**INFORMATION SUPPLIED:**
structure Region where
  state : RState := .allocated
  /-- Names the region for good, where a handle may be used again (R208). -/
  uid : Nat := 0
  vd : Nat := 0
  width : Nat := 1
  height : Nat := 1
  /-- Place table: module fabric columns and rows (R126). -/
  cols : List Nat := []
  rows : List Nat := []
  /-- The launch (its number) or none for a standalone region (R383). -/
  launch : Option Nat := none
  inst : Nat := 0
  imageId : DWord := 0
  imageAddr : DWord := 0
  dztrap : Bool := false
  /-- The image passes the determinism check of R124, step 8. -/
  det : Bool := false
  refire : List (Nat × Nat × BitVec 6) := []
  cells : List (Nat × Nat) := []
  /-- The resident copy: each non-empty cell as an instance finds it at its start. The registers listed are those
  with initial contents (R105, R159). -/
  inits : List (Nat × Nat × Cell) := []
  /-- Instance lot of each die (R138). -/
  lots : List (Nat × Lot) := []
  wcs : Nat := 0
  lastSize : Nat := 0
  fault : Option FaultRec := none
  /-- A precise fault that froze the region still holds its firing (STEPOVER, R148). -/
  pendingFault : Bool := false
  /-- Origins and cycles of the freeze waves, first one first (R141, R142). -/
  wave : List (CellId × Nat) := []
  /-- Cycle at which a stop was given, cell and cycle of an exit (R129, R304). -/
  stopAt : Option Nat := none
  exitAt : Option (CellId × Nat) := none
  byStop : Bool := false
  lastActive : Nat := 0
  shut : Bool := false
  /-- `rg.shut`: SHUT for every later fault (R127, R147). -/
  forceShut : Bool := false
  tbars : Store Nat TbarState := []
  imprecise : List FaultRec := []
  given : List Given := []
  /-- Cycle stamp of the freeze: when the front has settled (R130). -/
  settleAt : Nat := 0
  /-- Records of faults met before the region is FROZEN, written when it is (R142, R143). -/
  due : List FaultRec := []
  /-- STEPOVER: the firing or element of `fault` goes on with its fault suppressed before anything else of the
  region does (R148). -/
  stepover : Bool := false
  deriving DecidableEq, Repr

/-! ### Lots (R200, R201) -/

structure Lots where
  counter : Lot := 0
  live : List Lot := []
  sweeping : Bool := false
  /-- Lots that ended during the sweep in progress: not issued again until a later sweep completes. -/
  barred : List Lot := []
  /-- Lots that ended during an earlier sweep, until the next one completes. -/
  passed : List Lot := []
  sweeps : BitVec 16 := 0
  deriving DecidableEq, Repr

/-! ### Side logs and MTLBs (R192, R195) -/

structure SideLog where
  /-- Requests held, in arrival order. -/
  entries : List Nat := []
  replays : BitVec 16 := 0
  discards : BitVec 16 := 0
  /-- Errors that the log's memory controller has corrected (R14). -/
  corrected : Nat := 0
  deriving DecidableEq, Repr

/-- A cached leaf: ASID, level (0, 1, 2), page base, entry. -/
structure TlbEntry where
  asid : BitVec 16
  level : Nat
  base : Nat
  leaf : DWord
  /-- Where the leaf lies, for the fresh-bit update (R194). -/
  at_ : Nat
  deriving DecidableEq, Repr

/-! ### Copies (R206-R211) -/

/-- A checked descriptor (R207). -/
structure CopyDesc where
  src : DWord
  dst : DWord
  len : Nat
  rows : Nat
  sstride : DWord
  dstride : DWord
  op : Option ROp
  fmt : Fmt
  scope : Scope
  acc : Bool
  diemask : BitVec 24
  origin : Word
  deriving DecidableEq, Repr
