-- ==== Sys2Proof/Machine/Ops.lean ====
section
/-!
DEFINITION. Named operations over the state: partitions and the die map, virtual addresses, memory-side translation,
fresh sub-blocks, reads and writes of memory (chapters 03 and 07), and a hart's registers and traps.
-/
namespace Sys2Proof.Machine

/-! ### Partitions and the die map (R73, R76, R187) -/

/-- The partition of a C-die, when it is assigned. -/
def State.partOf (s : State) (die : Nat) : Option Nat :=
  if isC die && s.regField die .partcfg 9 9 == 1 && decide (s.regField die .partcfg 4 0 < 24) then
    some (s.regField die .partcfg 4 0)
  else none

/-- Its C-dies, ascending. -/
def State.partDies (s : State) (p : Nat) : List Nat := (List.range 24).filter fun d => s.partOf d == some p

/-- The lead die: the one that PARTCFG.LEAD marks (R76). -/
def State.leadDie (s : State) (p : Nat) : Option Nat :=
  match (s.partDies p).find? fun d => s.regField d .partcfg 8 8 == 1 with
  | some d => some d
  | none => (s.partDies p).head?

/-- The physical die of logical die i, by the map of a die of the partition (R187). -/
def State.physOf (s : State) (die i : Nat) : Option Nat :=
  if s.regField die (.dmap i) 23 23 = 1 then some (s.regField die (.dmap i) 4 0) else none

/-- The logical number of a physical die. -/
def State.logicalOf (s : State) (die : Nat) : Nat :=
  ((List.range 24).find? fun i => s.physOf die i == some die).getD 0

/-- Any die of a partition through which its map is read. -/
def State.mapDie (s : State) (p : Nat) : Nat := (s.leadDie p).getD 0

/-- The die that an agent works on. -/
def Agent.die : Agent → Nat
  | .ctx c _ | .stream c _ => c.die
  | .copy c => c.die
  | .hart d _ | .dispatcher d => d
  | .func x _ | .qp x _ | .peer x _ => x
  | .module north cx _ => if north then cx else 18 + cx

/-- The die whose map an agent on die `d` goes by: its own C-die, or for an X-die, which has none, the partition's lead
die (R187). -/
def State.mapOf (s : State) (d p : Nat) : Nat := if isC d then d else s.mapDie p

/-- Highest module number of the federation (R26). -/
def State.maxModule (s : State) (die : Nat) : Nat :=
  if s.regField die .modid 16 16 = 1 then s.regField die .modid 13 8 else 0

def State.moduleNo (s : State) (die : Nat) : Nat :=
  if s.regField die .modid 16 16 = 1 then s.regField die .modid 5 0 else 0

/-! ### Virtual addresses (R185, R186) -/

def vaModule (va : DWord) : Nat := (va.extractLsb' 57 6).toNat
def vaOwner (va : DWord) : Nat := (va.extractLsb' 52 5).toNat
def vaOffset (va : DWord) : Nat := (va.extractLsb' 0 52).toNat

/-- The address is canonical for an agent of partition p on die d (R185); a logical die whose map entry is invalid is
not (R187). -/
def State.canonical (s : State) (d p : Nat) (va : DWord) : Bool :=
  let o := vaOwner va
  !va.getLsbD 63 && decide (o < 28) && decide (vaModule va ≤ s.maxModule (s.mapOf d p))
    && (decide (24 ≤ o) || (decide (o < (s.partDies p).length) && (s.physOf (s.mapOf d p) o).isSome))

/-- The host X-die of a partition (R45, R77). -/
def State.hostX (s : State) (p : Nat) : Nat := if s.regField 25 (.xpart p) 61 61 = 1 then 25 else 24

/-- The die whose MTLB serves an address (R186). -/
def State.ownerDie (s : State) (d p : Nat) (va : DWord) : Nat :=
  let o := vaOwner va
  if o < 24 then s.regField (s.mapOf d p) (.dmap o) 4 0
  else if o = 24 then 24
  else if o = 25 then 25
  else if o = 26 then (if (vaOffset va).testBit 51 then 25 else 24)
  else s.hostX p

/-- The MTLB of an address: its die, and 0 for a C-die or owner − 24 for an X-die. -/
def mtlbIndex (va : DWord) : Nat := if vaOwner va < 24 then 0 else vaOwner va - 24

/-- Memories by home: 0-23 HBM4 of a physical die, 24 and 25 LPDDR 6, 26 and 27 flash of X-die 24 and 25. -/
def homeKey (home pa : Nat) : Nat := home * 2 ^ 48 + pa

/-- Capacity of a home (R13). -/
def homeSize (home : Nat) : Nat :=
  if home < 24 then 96 * 2 ^ 30 else if home < 26 then 512 * 2 ^ 30 else 8 * 2 ^ 40

/-- The home of data at an address, and of the page tables of its MTLB (R189): flash and host tables lie in the
serving X-die's LPDDR 6. -/
def dataHome (die : Nat) (va : DWord) : Nat :=
  if vaOwner va = 26 then die + 2 else die
def tableHome (die : Nat) : Nat := die

/-- Bytes from a key, as a number. -/
def State.readLe (s : State) (k n : Nat) : Nat := leNat (s.mem.readN k n)

/-! ### Translation (R190, R191) -/

inductive Access | load | store | atomic (returns : Bool)
  deriving DecidableEq, Repr

/-- A page found by a walk. -/
structure Leaf where
  entry : DWord
  /-- Key of the entry in memory. -/
  key : Nat
  /-- 0: 64 KiB, 1: 32 MiB, 2: 16 GiB. -/
  level : Nat
  deriving DecidableEq, Repr

inductive Walk | leaf (l : Leaf) | fault (code : Nat)
  deriving DecidableEq, Repr

def transMiss : Nat := 0x01
def transPerm : Nat := 0x02

def Leaf.bits (l : Leaf) : Nat := 16 + 9 * l.level

/-- Reserved fields of a leaf, and the alignment of its PA (R190, R191). -/
def leafBad (level owner : Nat) (freshOn : Bool) (e : DWord) : Bool :=
  (e &&& bitsMask 15 13) != 0
    || (level != 0 && (e &&& bitsMask (15 + 9 * level) 16) != 0)
    || (owner != 27 && (e &&& bitsMask 11 4) != 0)
    || ((owner == 27 || !freshOn) && (e &&& bitsMask 63 48) != 0)

/-- One level of the walk: the table at `base` of memory `home` is indexed by `ix`; level 4 is the root array. -/
def walkLevels (s : State) (home owner off : Nat) (freshOn : Bool) : Nat → Nat → Nat → Walk
  | 0, _, _ => .fault transPerm
  | n + 1, base, ix =>
    let key := homeKey home (base + 8 * ix)
    let e : DWord := BitVec.ofNat 64 (s.readLe key 8)
    if !e.getLsbD 0 then .fault transMiss
    else if e.getLsbD 1 then
      (if 3 ≤ n ∨ leafBad n owner freshOn e then .fault transPerm else .leaf ⟨e, key, n⟩)
    else if n = 0 ∨ (e &&& (bitsMask 63 48 ||| bitsMask 11 2)) != 0 then .fault transPerm
    else walkLevels s home owner off freshOn n (e.toNat / 4096 % 2 ^ 36 * 4096) (off / 2 ^ (16 + 9 * (n - 1)) % 512)

def State.featOn (s : State) (bit : Nat) : Bool := s.feat.active.getLsbD bit
def featDet : Nat := 4
def featDevlaunch : Nat := 5
def featEthlaunch : Nat := 6
def featUashared : Nat := 7
def featUaexport : Nat := 8
def featFederation : Nat := 9
def featIde : Nat := 10
def featTdisp : Nat := 11
def featFresh : Nat := 12
def featDebuggrant : Nat := 13

/-- The walk of an address under an ASID at the MTLB of `die` (R190). -/
def State.walk (s : State) (die : Nat) (asid : BitVec 16) (va : DWord) : Walk :=
  let base := (s.reg die (.mtrbase (mtlbIndex va))).toNat
  walkLevels s (tableHome die) (vaOwner va) (vaOffset va) (s.featOn featFresh) 5 base asid.toNat

/-- The partition's range at an owner (R77): [low, high) of physical bytes; an HBM4 stack is whole. -/
def State.ownerRange (s : State) (p die owner : Nat) : Nat × Nat :=
  if owner < 24 then (0, homeSize die)
  else
    let en := s.regField die (.xpart p) 63 63 = 1
    if owner = 26 then
      let b := s.regField die (.xpart p) 37 31 * 64 * 2 ^ 30
      if en then (b, min (homeSize 26) (b + s.regField die (.xpart p) 30 23 * 64 * 2 ^ 30)) else (0, 0)
    else
      let b := s.regField die (.xpart p) 56 48 * 2 ^ 30
      if en then (b, min (homeSize 24) (b + s.regField die (.xpart p) 47 38 * 2 ^ 30)) else (0, 0)

/-- The physical address of an offset under a leaf. -/
def Leaf.pa (l : Leaf) (off : Nat) : Nat :=
  l.entry.toNat / 2 ^ 16 % 2 ^ 32 * 2 ^ 16 + off % 2 ^ l.bits

/-- Permissions (R191). -/
def Leaf.permits (l : Leaf) (a : Access) : Bool :=
  match a with
  | .load => l.entry.getLsbD 2
  | .store => l.entry.getLsbD 3
  | .atomic r => l.entry.getLsbD 3 && l.entry.getLsbD 12 && (!r || l.entry.getLsbD 2)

**EXERCISE AIM:**
Give back exactly the lines from the one containing "under a leaf. -/" through the end of the material above, and nothing else.

**ANSWER SPACE:**
/-- The physical address of an offset under a leaf. -/
def Leaf.pa (l : Leaf) (off : Nat) : Nat :=
  l.entry.toNat / 2 ^ 16 % 2 ^ 32 * 2 ^ 16 + off % 2 ^ l.bits

/-- Permissions (R191). -/
def Leaf.permits (l : Leaf) (a : Access) : Bool :=
  match a with
  | .load => l.entry.getLsbD 2
  | .store => l.entry.getLsbD 3
  | .atomic r => l.entry.getLsbD 3 && l.entry.getLsbD 12 && (!r || l.entry.getLsbD 2)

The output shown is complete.